Top of the Pops
- Editor: Peter Hart
- Categories: Music magazine
- Frequency: monthly
- Total circulation: 36,485 (2022)
- First issue: February 1995; 31 years ago
- Company: Immediate Media Company
- Country: United Kingdom
- Based in: London, England
- Language: English
- Website: www.totpmag.com

= Top of the Pops (magazine) =

British magazine

Top of the Pops magazine was a British monthly publication published by Immediate Media Company. It featured star gossip, fashion and beauty advice, quizzes and posters. It started as a supplementary magazine for the BBC television programme Top of the Pops, which stopped producing weekly shows in 2006. The magazine and TV show diverged and developed distinctive identities.

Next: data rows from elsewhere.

/-- BACKFEED: the output stands above the absolute level while the converter does not switch (09 R263). -/
def Hub.backfeed (h : Hub) (i out : Nat) : Hub :=
  (h.put (cHIGH i) 1).report (convPage i) 4 (convCode i 4) (i - 1) sevWARN [(0, 2, out)]

def Hub.dropout (h : Hub) (i vin : Nat) : Hub :=
  (h.put (cDROPOUT i) 1).report (convPage i) 3 (convCode i 3) (i - 1) sevWARN [(0, 2, vin), (2, 2, h.refMv i / 10)]

/-! ## The load bus: offsets, phases, feedforward, sync (09 R265–R270) -/

/-- The offset of phase k has been measured. -/
def Hub.phaseOffset (h : Hub) (k ofs : Nat) (extrap : Bool) : Hub :=
  ((((h.put (LB_PHSTAT_OFS.nth k) ofs).put (LB_PHSTAT_AGE.nth k) 0).putb (LB_PHSTAT_EXTRAP.nth k) extrap).lb!
    fun l => { l with phAge := setNth l.phAge k 0 0 })

/-- CAL is over: the offsets of all phases, then RAMP, or HANDBACK from the measured voltage; with an open bypass
the hand-back completes as LB enters RAMP (09 R260, R268, 11 R317–R318). -/
def Hub.calDone (h : Hub) (out : Nat) (offs : List Int) (extrap : BitVec 4) : Hub :=
  if h.convSt 0 ≠ 2 then h
  else
    let h1 := [0, 1, 2, 3].foldl (fun a k => a.phaseOffset k (wrapTo 16 (nth offs k 0)) (extrap.getLsbD k)) h
    if h.lb.hbCal then
      let h2 := (h1.lb! fun l => { l with hbCal := false }).put (cREF 0) out
      if !h.flag CHG_STAT_BYPASS then ((h2.convTo 0 3).startIdle 0).md! fun m => { m with handback := true }
      else (h2.convTo 0 9).startIdle 0
    else (h1.convTo 0 3).startIdle 0

/-- The number of phases changes (09 R265). -/
def Hub.setPhases (h : Hub) (nph : Nat) : Hub :=
  ((h.put LB_STAT_NPH nph).incSat LB_CNT_SHEDS).evt 0x11 7 |>.lb! fun l => { l with shedRun := 0, unshedDue := false }

def Hub.shedDue (h : Hub) (shed : Bool) : Bool :=
  let sw := h.convRuns 0
  if shed then sw && h.get LB_STAT_NPH == 3 && h.get LB_SHED_I != 0 && decide (16 ≤ h.lb.shedRun)
  else sw && h.get LB_STAT_NPH == 2 && h.lb.unshedDue

/-- The switching period that LB_SYNC asks for, in core cycles (09 R269): that of CLKIN by the last gate counted, where
2^GATE counts stand for 25 MHz. -/
def Hub.lbPeriodSet (h : Hub) : Nat :=
  let f := max 1 (h.get LB_SYNC_FREQ)
  match h.get LB_SYNC_SRC with
  | 0 => (80000 + f) / (2 * f)
  | 1 => 40000 / f
  | _ => let c := h.clk.clkin; if c.1 = 0 then h.lb.period else (h.get LB_SYNC_CLKDIV * 32 * c.2 + c.1) / (2 * c.1)

/-- CLKIN can time LB: READY, and CLKIN / CLKDIV within 250–600 kHz (09 R269). -/
def Hub.lbClkOk (h : Hub) : Bool :=
  let c := h.clk.clkin
  let d := c.2 * h.get LB_SYNC_CLKDIV
  h.flag CLK_STAT_CLKIN_RDY && decide (d ≤ c.1 * 100) && decide (c.1 * 1000 ≤ d * 24)

/-- The switching period that cycle c of a frame falls in, counted from the first that begins in the frame: PHASE after the
tick or the edge, rounded (09 R269), or where LB's own periods stand. -/
def Hub.lbPeriodOf (h : Hub) (c : Nat) : Int :=
  let p := max 1 h.lb.period
  let off := if h.get LB_SYNC_SRC = 1 ∧ h.flag LB_STAT_SYNC then (h.get LB_SYNC_PHASE * p + 128) / 256
    else (Config.lbGrid h.mea.ticks).toNat % p
  floorDiv ((c : Int) - off) p

/-- The instants of two previews fall within one switching period (09 R266). -/
def Hub.samePeriod (h : Hub) (p q : Preview) : Bool := q.frm == p.frm && h.lbPeriodOf q.cyc == h.lbPeriodOf p.cyc

/-- The first preview's instant has come: it is one of the present frame, or of one before it. -/
def Hub.previewDue (h : Hub) : Bool :=
  match h.sec.previews with
  | [] => false
  | p :: _ => decide (diff32 p.frm h.frmNo ≤ 0)

/-- FEEDFORWARD: the previews of the next switching period are injected, each 1.5 µs after its instant; beyond ±40 A the sum
is clipped (09 R266). -/
def Hub.feedforward (h : Hub) : Hub :=
  match h.sec.previews with
  | [] => h
  | p :: _ =>
    let now := h.sec.previews.filter (h.samePeriod p)
    let sum : Int := now.foldl (fun a q => a + q.step) 0
    let h1 := h.sec! fun x => { x with previews := x.previews.filter fun q => !h.samePeriod p q }
    let h2 := h1.incWrap LB_FFCNT_PREV now.length
    if 40000 < sum.natAbs then (h2.incSat LB_FFCNT_CLIP).evt 0x11 8 else h2

/-- LB loses its sync source (09 R270). -/
def Hub.lbSyncLost (h : Hub) : Hub :=
  if h.flag LB_STAT_SYNC then
    ((h.put LB_STAT_SYNC 0).incSat LB_CNT_SYNCLOSS).report 0x11 5 0x1105 0 sevWARN [(0, 1, h.get LB_SYNC_SRC)]
  else h

/-- Sync may return (09 R270, 02 R72). -/
def Hub.lbSyncDue (h : Hub) : Bool :=
  !h.flag LB_STAT_SYNC &&
  (match h.get LB_SYNC_SRC with
   | 1 => h.leads || decide (4 ≤ h.frm.quietTicks) && !h.frm.tofsBad
   | 2 => h.lbClkOk && decide (1000 ≤ h.lb.clkRun)
   | _ => false)

/-! ## Work of a tick -/

/-- LB in RAMP or REGULATE goes back to IDLE where no feed is ON, the hub is not in HOLDUP and the detector is not
armed; then a converter in IDLE may start (09 R260). -/
def Hub.convSupply (h : Hub) (i : Nat) : Hub :=
  let st := h.convSt i
  let gone : Bool := i == 0 && (st == 3 || st == 4) && !h.anyFeedOn && h.mode != mHOLDUP && !h.flag CHG_STAT_ARMED
    && h.chg.trig.isNone && !h.md.holdupDue
  (if gone then h.convTo i 1 else h).convStart i

/-- A frame in the present state, in every mode (09 R260). -/
def Hub.convClock (h : Hub) (i : Nat) : Hub := h.conv! i fun c => { c with run := min 100000 (c.run + 1) }

/-- LIMIT with its timer, and the ends of DROPOUT, of a converter at a tick, in NAP too (09 R262, R264). -/
def Hub.convLimits (h : Hub) (t : TickIn) (i : Nat) : Hub :=
  let lim : Bool := h.switching i && (t.limiting.toNat.testBit i || (i == 0 && decide ((h.lbLimit * 10 : Nat) ≤ t.lbI)))
  let drop : Bool := h.switching i && t.maxDuty.toNat.testBit i && h.flag (cDROPOUT i)
  ((h.putb (cLIMIT i) lim).putb (cDROPOUT i) drop).conv! i fun c =>
    { c with limRun := if lim then min 65535 (c.limRun + 1) else 0 }

/-- What the converters do at a tick for the ended frame (09 R256–R257, R260, R262–R265). -/
def Hub.convTick (h : Hub) (t : TickIn) (i : Nat) : Hub :=
  let h0 := if (h.conv i).enDrop then (h.put (PG_CTL_EN.pg (convPage i)) 0).conv! i fun c => { c with enDrop := false }
      else h
  let tgt := h0.get (cTARGET i)
  let st0 := h0.convSt i
  let held := h0.hasCause (convPage i) 1
  let h1 := if held ∨ tgt = (h0.conv i).seen then h0
    else
      let a := h0.conv! i fun c => { c with seen := tgt }
      if st0 = 2 ∨ st0 = 3 ∨ st0 = 4 ∨ st0 = 8 ∨ st0 = 9 then (a.put (cGOAL i) tgt).put (cDONE i) 0 else a
  let h2 := h1.convSupply i
  let h3 := (h2.convLimits t i).assistEnd i
  let h4 := if h3.switching i ∨ h3.outMv i ≤ absLevel i then h3.put (cHIGH i) 0 else h3
  let goal := h4.goalMv i
  let dev := ((h4.outMv i : Int) - goal).natAbs
  let near : Bool := decide (dev * 50 ≤ goal) || (i != 0 && decide (dev ≤ 20))
  let done := h4.convSt i == 4 && h4.refMv i == goal && near && !h4.adcFenced 3
  let h5 := if done && !h4.flag (cDONE i) then (h4.put (cDONE i) 1).evt (convPage i) 0 else h4
  let h6 := h5.convClock i
  if i = 0 then h6 else h6.putSat (H_MEAS_I.pg (i - 1)) (nth t.railI (i - 1) 0)

/-- LB's current, energy, shedding counts and the ages of its phase offsets. -/
def Hub.lbTick (h : Hub) (t : TickIn) : Hub :=
  let e := h.lb.eFrac + t.lbIn
  let shed : Int := h.get LB_SHED_I * 10
  let ages := (List.range 4).map fun k => nth h.lb.phAge k 0 + 1
  let aged := (List.range 4).foldl (fun (a : Hub) k =>
    if nth ages k 0 % 10000 = 0 ∧ a.get (LB_PHSTAT_AGE.nth k) ≠ 255 then a.incSat (LB_PHSTAT_AGE.nth k) else a) h
  let hot := (List.range 4).foldl (fun (a : Hub) k => a.putb (LB_PHSTAT_EXTRAP.nth k) (t.phExtrap.getLsbD k)) aged
  let own : Bool := h.flag LB_STAT_SYNC || h.get LB_SYNC_SRC == 0 || !h.convRuns 0
  ((hot.puti LB_MEAS_I t.lbI).put LB_E_IN_E (h.get LB_E_IN_E + e / 1000000)).lb! fun l => { l with
    eFrac := e % 1000000, phAge := ages.map (· % 10000), clkRun := if h.lbClkOk then min 65535 (l.clkRun + 1) else 0,
    twoRun := if h.get LB_STAT_NPH = 2 then min 65535 (l.twoRun + 1) else 0,
    period := if own then h.lbPeriodSet else l.period,
    shedRun := if t.lbI < shed ∧ h.get LB_STAT_NPH = 3 then min 16 (l.shedRun + 1) else 0,
    unshedDue := l.unshedDue || (h.get LB_STAT_NPH == 2 && (decide (shed + 20 ≤ t.lbI) || shed == 0)) }

end Sys2Proof.Machine
end

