/-- Previews are handed to LB at the end of P2, for the next frame (06 R204, 09 R265); CH_PRV.ISTEP keeps the step of a
channel's last one (06 R210). -/
def Hub.preview (h0 : Hub) : Hub :=
  let h := h0.sec! fun x => { x with previews := x.previews.filter h0.previewLive }
  if h.mode ≠ mFIELD ∨ !h.flag SEC_CTL_PRVEN ∨ !h.en pgSEC ∨ h.fenced pgSEC then h
  else
    let f := wrapTo 32 (h.frmNo + 1)
    let all := (h.chList.flatMap fun n => h.chPreviews n f).foldl (fun l x => insertPreview x l) []
    let kept := all.take 16
    let drop := all.length - kept.length
    let h1 := kept.foldl (fun a x => a.puti (CH_PRV_ISTEP.pg x.ch) x.step)
      (h.sec! fun x => { x with previews := x.previews ++ kept })
    let h2 := if drop = 0 then h1 else (h1.incSat SEC_CNT_PRVDROP drop).evt pgSEC 6
    let ups : Int := kept.foldl (fun a x => a + max x.step 0) 0
    let need : Int := (h.get LB_SHED_I * 1000 : Nat) - h.geti LB_MEAS_I * 100
    if h2.get LB_STAT_NPH = 2 ∧ 0 < ups ∧ need ≤ ups then h2.lb! fun l => { l with unshedDue := true } else h2

end Sys2Proof.Machine
end

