def Hub.portTo (h : Hub) (p : LinkPort) (st : Nat) : Hub :=
  let leaves := h.portUp p && st != 3
  let h1 := (h.put (pState p) st).side! p fun s => { s with run := 0 }
  let h2 := if leaves then (h1.incSat (pRetrains p)).dropBuffers p else h1
  if p = .up ∧ st = 0 then h2.symLock false else h2

/-- Signal on a port that is DOWN and no longer silent: UP only with the link as host side, DN only while enabled. -/
def Hub.signalDetect (h : Hub) (p : LinkPort) : Hub :=
  let may := match p with | .up => !h.spiHost | .dn => h.cfgSafe STR_CTL_DNEN == 1
  if h.portSt p = 0 && may && (h.side p).silent == 0 then h.portTo p 1 else h

def lossCode : LinkLoss → Nat | .signal => 1 | .lock => 2 | .symErrors => 3 | .negTimeout => 4

def Hub.downRecord (h : Hub) (p : LinkPort) (st : Nat) (c : LinkLoss) : Hub :=
  h.report pgSTR 1 0x0D02 0 sevWARN [(0, 1, portNum p), (1, 1, st), (2, 1, lossCode c)]

/-- Lost signal or lock takes the symbol lock of the UP port with it, in whatever state the port stands (02 R59). -/
def Hub.lockLost (h : Hub) (p : LinkPort) (c : LinkLoss) : Hub :=
  match p, c with
  | .up, .signal => h.symLock false
  | .up, .lock => h.symLock false
  | _, _ => h

/-- A port that gave training or negotiation up is silent for 1 ms (14 R376). -/
def Hub.goSilent (h : Hub) (p : LinkPort) : Hub := (h.portTo p 0).side! p fun s => { s with silent := 10 }

/-- A port goes DOWN (14 R376, R407), for symbol errors at the sixteenth of a frame; in NEG, NOVER and MISWIRE a loss
the table gives no transition for takes only the symbol lock away. (DEDUCED, log entry 33.) -/
def Hub.linkDown (h : Hub) (p : LinkPort) (c : LinkLoss) : Hub :=
  match h.portSt p, c with
  | 3, .negTimeout => h
  | 3, .symErrors => if 16 ≤ (h.side p).symRun then (h.portTo p 0).downRecord p 3 .symErrors else h
  | 3, c => (h.portTo p 0).downRecord p 3 c
  | 2, .negTimeout => if 10 ≤ (h.side p).run then (h.goSilent p).downRecord p 2 .negTimeout else h
  | 4, .signal => h.portTo p 0
  | 5, .signal => h.portTo p 0
  | 2, c => h.lockLost p c
  | 4, c => h.lockLost p c
  | 5, c => h.lockLost p c
  | _, _ => h

/-- Training has lasted 500 µs, or negotiation 1 ms without a NEG from the partner (14 R376). -/
def Hub.trainTimeout (h : Hub) (p : LinkPort) : Hub :=
  match h.portSt p with
  | 1 => if 5 ≤ (h.side p).run then h.goSilent p else h
  | 2 => if 10 ≤ (h.side p).run then h.linkDown p .negTimeout else h
  | _ => h

/-- DNEN = 0 holds the DN port DOWN (14 R376). -/
def Hub.dnenActs (h : Hub) : Hub := if h.cfgSafe STR_CTL_DNEN == 1 || h.portSt .dn == 0 then h else h.portTo .dn 0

The magazine was launched in February 1995 and is famous for giving girl group The Spice Girls their nicknames. Alongside a revamp of the TV show, it was originally marketed as the missing link between Smash Hits and NME, but its format was gradually changed, with less music content and a demographic shift to young girls.

The title had several editors over the years, including Peter Loraine, Corinna Shaffer, Rosalie Snaith and Peter Hart. Contributing editors included Adam Tanswell.

It was reported that Immediate Media would be closing the magazine in October 2022. However, as of July 2026, subscriptions to the monthly magazine are still available.